Three other journalists, Britons Sue Turton and Dominic Kane and Dutch reporter Rena Netjes, were sentenced to 10 years' jail in absentia.
Australia is lodging protests directly with Egyptian President Abdel-fattah al-Sisi and Cairo's ambassadors have been summoned to meetings with foreign ministers in Canberra, Britain and the Netherlands.
The United States has called on Egypt to pardon the trio or commute their sentences and release the men immediately.
US Secretary of State John Kerry described the convictions as "chilling and draconian", lacking many fundamental norms of due process and a deeply disturbing setback to Egypt's transition after the ousting of former President Mohamed Morsi last year.
British Foreign Secretary William Hague said the sentences were "unacceptable".
But Egypt's Foreign Ministry said it strongly rejected "any comment from a foreign party that casts doubt on the independence of the Egyptian judiciary and the justice of its verdicts".
In Brisbane yesterday, Greste's parents, Juris and Lois, said they would talk with all other groups and institutions and parties involved to determine their legal options. An appeal is being considered.
"We have to fight for Peter and we have to fight for his other two colleagues and for the cause of media freedom," Juris Greste said.
He said his son was an award-winning journalist and not a criminal, and the news had been a devastating "slap in the face and a kick in the groin to Australia and all fair-minded people".
Lois Greste said Peter was a very strong person: "This will be a hard time for him, but I know that he will get through it."

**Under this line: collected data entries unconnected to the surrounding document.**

-- ==== Sys2Proof/Config.lean ====
section
/-! DEFINITION. What an implementation of the package fixes and the values the spec leaves open. A constant
with no body has no value a proof can use. -/

namespace Sys2Proof.Config

/-- Numeric release of each firmware image (R694). [Log DESIGN CHOICE 208] -/
opaque numericFw : Fin 2 → BitVec 32
/-- Identifier of the transcendental algorithm set that a numeric release names (R159, R694). [Log DESIGN CHOICE 208] -/
opaque transcId : BitVec 32 → BitVec 32
/-- Firmware release of each image (R694). [Log DESIGN CHOICE 208] -/
opaque fwVersion : Fin 2 → BitVec 32
/-- Serial number of the package (R610). [Log DESIGN CHOICE 208] -/
opaque serial : List (BitVec 8)
/-- Silicon stepping (R610). [Log DESIGN CHOICE 208] -/
opaque stepping : BitVec 16
/-- Ngubiqua's PCI-SIG vendor identifier (R694). [Log DESIGN CHOICE 208] -/
opaque pciVendor : BitVec 16
/-- SHA-384 digest of the slot-0 leaf certificate (R561, R610). [Log DESIGN CHOICE 208] -/
opaque deviceCertDigest : BitVec 384
/-- MAC address of the management port (R610). [Log DESIGN CHOICE 208] -/
opaque mgmtMac : BitVec 48
/-- SHA-384 digest of the service authority (R574). [Log DESIGN CHOICE 208] -/
opaque serviceRoot : BitVec 384
/-- Page of the I/O region that holds the event registers and ring counts, set at INIT (R240, R286, R302). [Log DESIGN CHOICE 74] -/
opaque eventPage : BitVec 20

/-- SHA-384 of a list of bytes, its first byte in bits [7:0] (R560, R595). [Log DESIGN CHOICE 206] -/
opaque sha384 : List (BitVec 8) → BitVec 384
/-- The result code of an audit entry for an abandoned transition, which R43 calls "aborted" and R578 gives no code.
[Log DESIGN CHOICE 19] -/
opaque abortedResult : BitVec 8
/-- Time from a source event to the freeze instant, at most 200 ns (R655), per draw. [Log DESIGN CHOICE 195] -/
opaque freezeDelay : Nat → Fin 201

/-- Whether a reset pulse of 1 µs up to 10 µs is recognised (R630), per draw. [Log DESIGN CHOICE 16] -/
opaque pulseRecognised : Nat → Bool

/-- Which of the results within 1 unit in the last place a transcendental algorithm set gives (R159): identifier of the set,
function code, destination format code, and the input as FP64 bits. [Log UNVERIFIED 100] -/
opaque transc : BitVec 32 → Nat → Nat → BitVec 64 → BitVec 32

/-- A byte of memory that the spec leaves undefined (R431, R436), per draw. [Log DESIGN CHOICE 154] -/
opaque freeByte : Nat → BitVec 8

/-- A bit of the destination of VCVT in a lane that no source lane feeds, or whose result no rule states (R268), per draw.
[Log DESIGN CHOICE 120] -/
opaque freeLane : Nat → BitVec 64

/-- Whether the cores set the accessed and dirty bits of a page-table entry themselves, or raise a page fault (R253).
[Log DESIGN CHOICE 116] -/
opaque setsAccessed : Bool
/-- Whether `stval` holds the bits of an illegal instruction, or 0 (R253). [Log DESIGN CHOICE 116] -/
opaque tvalHoldsInstr : Bool
/-- The cause that a hart's remote access raises when it ends with LINK_LOST (R385 gives none).
[Log DESIGN CHOICE 113] -/
opaque lostCause : BitVec 6
/-- What the monitor answers to the calls of the SBI base extension that identify it and the cores (R247).
[Log DESIGN CHOICE 116] -/
opaque sbiIdentity : Fin 5 → BitVec 64

/-- What the HBM4 wrapper instructions for identity, temperature and mode registers shift out of a stack (R328), per draw.
[Log DESIGN CHOICE 134] -/
opaque hbmIdentity : Nat → BitVec 64
opaque hbmTemperature : Nat → BitVec 64
opaque hbmModes : Nat → BitVec 64
/-- What a remap row that holds no row reads as (R328), per draw. [Log DESIGN CHOICE 134] -/
opaque unmappedRow : Nat → BitVec 32

/-- Number of segments of both directions of a bridge (R485). [Log DESIGN CHOICE 207] -/
opaque bridgeSegments : Fin 23 → Nat

/-- What the lines of the node record, which have no node address, add to a `STACK_DIGEST` (R504), per draw.
[Log DESIGN CHOICE 165] -/
opaque recordLines : Nat → BitVec 64

/-- What a staging buffer holds after its entry (R155), by draw and buffer: elements by position. [Log DESIGN CHOICE 228] -/
opaque stagedData : Nat → Nat → List (Nat × Nat)
/-- `RES0` of a completion with RANGE for which no rule says which object or address is at fault (R545), per draw.
[Log DESIGN CHOICE 188] -/
opaque rangeAt : Nat → BitVec 64
/-- The fault class under which a host link below 64 GT/s ×16 is logged, less one (R533). [Log DESIGN CHOICE 190] -/
opaque hostLinkClass : Fin 28

/-- What a register set shows that the model does not hold (queues, credits, wait causes), by draw of the freeze, address and
offset (R660); and the bytes of a set whose domain has not run since the freeze (R658). [Log DESIGN CHOICE 196] -/
opaque setByte : Nat → Nat → Nat → BitVec 8
/-- From T_f to the latching edge of a running domain, at most one cycle of RC in ns, by draw and address (R658).
[Log DESIGN CHOICE 198] -/
opaque latchEdge : Nat → Nat → Fin 41
/-- The time at which a gated block wakes and latches, and whether a slice, coupler or stack controller is gated at T_f, by
draw and address (R626, R658). [Log DESIGN CHOICE 198] -/
opaque latchTime : Nat → Nat → BitVec 64
opaque gatedAt : Nat → Nat → Bool
/-- Codes of the HBM4 wrapper instructions that the package supports (R328). [Log DESIGN CHOICE 235] -/
opaque hbmCode : Nat → BitVec 8
/-- The time in ns that the sweep of a snapshot copy takes for a line, by generation, channel and within-channel index (R344).
[Log DESIGN CHOICE 201] -/
opaque copyTime : Nat → Nat → Nat → BitVec 32
/-- Lines that a migration copies in 1 ns, by draw (R315). [Log DESIGN CHOICE 128] -/
opaque migrationPace : Nat → BitVec 24
/-- The core die that holds a row of a channel, by channel and row (R299, R325). [Log DESIGN CHOICE 249] -/
opaque rowCore : Nat → Nat → BitVec 5

/-- The certificate chain of slot 0, and its digest (R561). [Log DESIGN CHOICE 208] -/
opaque certChain : List (BitVec 8)
opaque certChainDigest : BitVec 384
/-- Digest of each firmware image (R561). [Log DESIGN CHOICE 208] -/
opaque imageDigest : Fin 2 → BitVec 384
/-- A signature of the package in an SPDM answer, per draw (R560). [Log PRESUMED 47] -/
opaque spdmSignature : Nat → BitVec 768

end Sys2Proof.Config
end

Outside the court Greste's two brothers were shattered.
"This is terribly devastating." Michael Greste told reporters. "I am stunned, dumbstruck."
Greste and his colleagues appear to have been caught in the political maelstrom unleashed when Morsi was ejected by a coup d'etat led by Sisi, then chief of the armed forces.
He began a brutal clampdown on the Muslim Brotherhood which backed Morsi, detaining tens of thousands and last week sentencing more than 180 of its leaders to death.
Sisi has also targeted the media, detaining more than 60 in the past year and focusing heavily on Al Jazeera, which is funded by the Gulf state of Qatar.
Cairo claims Qatar has been backing the Muslim Brotherhood. During Greste's trial prosecutors likened the relationship between Qatar and Al Jazeera to "an alliance with the devil".
Although "deeply dismayed and appalled" by Greste's conviction and the severity of the sentence, Australia is taking a measured public response in a bid to achieve an early release.
"What we don't want to do is engage in unhelpful megaphone diplomacy because that won't do Peter Greste any good," Prime Minister Tony Abbott said yesterday.
"The Egyptian court system does work at arm's length from the Government, but I do understand that once the court system has done its work then there are options for presidential acts, presidential clemency, presidential pardons and so on."
Labor said it would work with the Government and distanced itself from calls by the Greens for tough action.
"I think what will help [Greste] most is continued strong diplomatic representations to the Egyptian Government, using everything at our disposal," shadow foreign affairs minister Tanya Plibersek said.